Why Is the DNC Doing This to Me
There was precious little gained in the last round of Democratic presidential debates—we got to see Bernie Sanders and Elizabeth Warren dominate, Joe Biden look like a doddering old man, and hear a whole lot of noise from various liberal white guys who sounded a lot like Republicans. So it felt like great news that the Democratic National Committee was tightening up the rules to knock perhaps as many as half the candidates off the stage for the upcoming September debates. Alas, no golden thing can stay.
Candidates must both have 130,000 unique donors and hit two percent in four national polls to qualify for the September debates. But as Politico reported today, the DNC sent a memo to all the campaigns on Monday saying that those targets will stay in place for debates in October—meaning that even if candidates miss the September debates, they have extra time to qualify for debates a month later. This is insane! According to the site:
The DNC memo sets the deadline to reach 130,000 donors and score at 2 percent in four polls at two weeks before the October debate and starts the qualification period on June 28, the same day qualification for the September debate began. Effectively, this means all candidates who qualify for the September debate are automatically in the October debate, unless they drop out of the race. And any candidate who misses the September debate has more time to receive new donations or score 2 percent in the polls.
How much extra time will there be? No date was given for the fourth debate in the memo, but even an early October date would add about three weeks to the qualification period ending in late August.
Extending the September criteria to the October debate instead of setting new parameters could allow struggling candidates who missed the first fall debate to stay in the race for an extra few weeks to try to make it onstage in latter fall debate.
According to Politico’s analysis, just eight 2020 Democrats have qualified for both fall debates so far: Sanders, Warren, Biden, Cory Booker, Pete Buttigieg, Kamala Harris, Amy Klobuchar, and Beto O’Rourke.
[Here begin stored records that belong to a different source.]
/-- Among entries that have arrived, one of a later line than `c`, or one below the LINE before it, which stops the
list (R153, R154); `last` is the highest LINE so far. -/
def llPast (c : Nat) : Nat → List LLEntry → Bool
  | _, [] => false
  | last, e :: l =>
    if e.op = 0x0E ∨ e.op = 0x0F then llPast c last l
    else decide (c < e.line) || decide (e.line < last) || llPast c e.line l

/-- The entries keyed to line `c` have arrived: one of a later line has too, or no more will come (R155). -/
def State.llReady (s : State) (h c : Nat) : Bool :=
  let x := s.hd h
  !x.llActive || x.llEnded || s.b (pgHEAD h) HEAD.LL_STAT_STOPPED || llPast c x.llLast (x.llDue ++ x.llBuf)

/-- The list of the next frame taken up (R149, R154, R162). -/
def State.llSwitch (s : State) (h : Nat) : State :=
  let x := s.hd h
  let s := s.w (pgHEAD h) HEAD.LL_STAT_ENTRIES (min x.llRead 65536)
  let s := s.w (pgHEAD h) HEAD.LL_STAT_STOPPED 0
  let s := s.w (pgHEAD h) HEAD.LL_WAIT_LINES x.llWaits
  let s := s.w (pgHEAD h) HEAD.LOOK_NOW_MIN x.minLook
  let en := s.b (pgHEAD h) HEAD.LL_CTRL
  s.setHd h { x with llActive := en, llAddr := s.r (pgHEAD h) HEAD.LL_BASE, llRead := 0, llLast := 0, llEnded := false, llRefused := false
                     llBuf := [], llDue := [], llWaits := 0, minLook := 7, llOnce := false }

/-- An entry read from 16 bytes. -/
def llEntryOf (b : List Byte) (pos : Nat) : LLEntry :=
  { w0 := BitVec.ofNat 32 (fieldLE b 0 4), w1 := BitVec.ofNat 32 (fieldLE b 4 4)
    w2 := BitVec.ofNat 32 (fieldLE b 8 4), w3 := BitVec.ofNat 32 (fieldLE b 12 4), pos := pos }

/-- Up to `fuel` entries read from one granule into the buffer; LINK and END are followed (R150, R153, R155). -/
def State.llRead (s : State) (h : Nat) : Nat → Nat → State
  | 0, _ => s
  | fuel + 1, a =>
    let x := s.hd h
    let e := llEntryOf (memRead s.mem a 16) x.llRead
    let x := { x with llRead := min (x.llRead + 1) 65537, llAddr := (a + 16) % 2 ^ 64 }
    let push := fun (x : HeadSt) => { x with llBuf := x.llBuf ++ [e] }
    if 65536 ≤ e.pos then s.setHd h { push x with llEnded := true }
    else if e.clean && e.op == 0x0F then s.setHd h { x with llEnded := true }
    else if e.clean && e.op == 0x0E then
      (if e.target % 16 = 0 then s.setHd h { x with llAddr := e.target } else s.setHd h { push x with llEnded := true })
    else if e.op ≠ 0x0E ∧ e.op ≠ 0x0F ∧ (s.mode h).vTot ≤ e.line then s.setHd h { x with llEnded := true }
    else (s.setHd h (push x)).llRead h fuel (a + 16)

/-! ### Line start -/

/-- Blink class `c` of head `h` is in its on phase in frame `f` (R158). -/
def blinkOn (on off : Nat) (f : BitVec 48) : Bool :=
  off == 0 || (on != 0 && decide (f.toNat % (on + off) < on))

/-- The off phases of classes 1 to 7 for a frame, bit by class (R159). -/
def State.blinkPhases (s : State) (h : Nat) (f : BitVec 48) : BitVec 8 :=
  BitVec.ofNat 8 ((List.range 7).foldl (fun a k =>
    a + b2n (!blinkOn (s.r (pgHEAD h) (HEAD.BLINK_CFG_ON.at (4 * k))) (s.r (pgHEAD h) (HEAD.BLINK_CFG_OFF.at (4 * k))) f) * 2 ^ (k + 1)) 0)

/-- Frame counters of engine `e` published and begun anew at its line start of line 0, where no tile row and no
bitmap row of the frame before is still in hand (R116, R117, R126). -/
def State.frameCounters (s : State) (e h : Nat) : State :=
  let x := s.eng e
  let p := pgPE e
  let s := s.w p PE.FRAME_GRANULES (min x.granules 0xFFFFFFFF)
  let s := s.w p PE.PEAK_COST (min x.peakCost 0xFFFFF)
  let s := s.w p PE.SPR_DROP_LINES (min x.dropLines 0xFFFF)
  let s := s.w p PE.SPR_PEAK_COUNT x.sprPeak
  let s := s.w p PE.SPR_PEAK_LINE x.sprPeakLine
  let s := s.setCache e { s.cache e with maps := [], rows := [] }
  s.setEng e { x with granules := 0, peakCost := 0, dropLines := 0, sprPeak := 0, sprPeakLine := 0, once := []
                      sigFrame := if x.sigCount = (s.mode h).vAct then some (x.sigRun ^^^ 0xFFFFFFFF) else none
                      sigRun := 0xFFFFFFFF, sigCount := 0 }

/-- A line whose cost exceeds its budget (R117). -/
def State.overBudget (s : State) (e h c : Nat) : State :=
  let cost := (s.eng e).cost
  if 4 * (s.mode h).lineCc < cost then
    s.peOnce e 6 3 100 Ev.OVER_BUDGET (mkDetail [(cost % 2 ^ 20, 0), (c, 20)])
  else s

/-- The layers that fail a latch check, each reported; where several checks fail the reason recorded is one
of them (R109 gives no order). -/
def State.latchLayers (s : State) (e h : Nat) : State × List Nat :=
  let count := min (s.r (pgPE h) PE.PE_CFG) 8
  (List.range count).foldl (fun t l =>
    let x := layerOf (fun f => s.r (pgPE h) f) l
    let fs := x.faults
    if !x.en || fs.isEmpty then t
    else
      let reason := match fs with
        | [r] => r
        | _ => fs.getD (Config.freeNat t.1.freeCtr % fs.length) 0
      let u := if fs.length = 1 then t.1 else t.1.fresh
      (u.peOnce e 5 2 l Ev.LAYER_INVALID (mkDetail [(l, 0), (reason, 8)]), t.2 ++ [l])) (s, [])

/-- The flock entries on line `c` in index order, invalid ones reported; where several checks fail the reason
recorded is one of them (R125, R127, which give no order; log entry 64). -/
def State.evalSprites (s : State) (e h c : Nat) : State × List Nat :=
  if !s.b (pgPE h) PE.FLK_CFG_EN then (s, [])
  else
    let m := s.mode h
    let word := fun (w : Nat) => (sget (0 : W32) s.flock (h * 4096 + w)).toNat
    let r := (List.range (min (s.r (pgPE h) PE.FLK_CFG_COUNT) 1024)).foldl (fun t i =>
      let p := spriteOf word i
      if !p.en || !p.covers c then t
      else match p.faults with
        | [] => if p.inView m then (t.1, i :: t.2) else t
        | fs =>
          let reason := match fs with
            | [r] => r
            | _ => fs.getD (Config.freeNat t.1.freeCtr % fs.length) 0
          let u := if fs.length = 1 then t.1 else t.1.fresh
          (u.peOnce e 8 5 102 Ev.SPRITE_INVALID (mkDetail [(i, 0), (reason, 12)]), t.2)) (s, [])
    (r.1, r.2.reverse)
Julián Castro and Andrew Yang are also on track to qualify, per the site.
So who would this help?
But the October deadline should be welcome news for Gabbard, Steyer, and the rest of the candidates who aren’t close to qualifying. Any progress they bank toward qualifying for the September debate carries over to the October debate.
Great. What the American public needs most is the chance to hear from such nothing-candidates as Steve Bullock, Michael Bennet, or John Delaney again. If this is really about democracy—and not about ratings or, again, giving second chances to right-wing loser Dems—the DNC will take this back.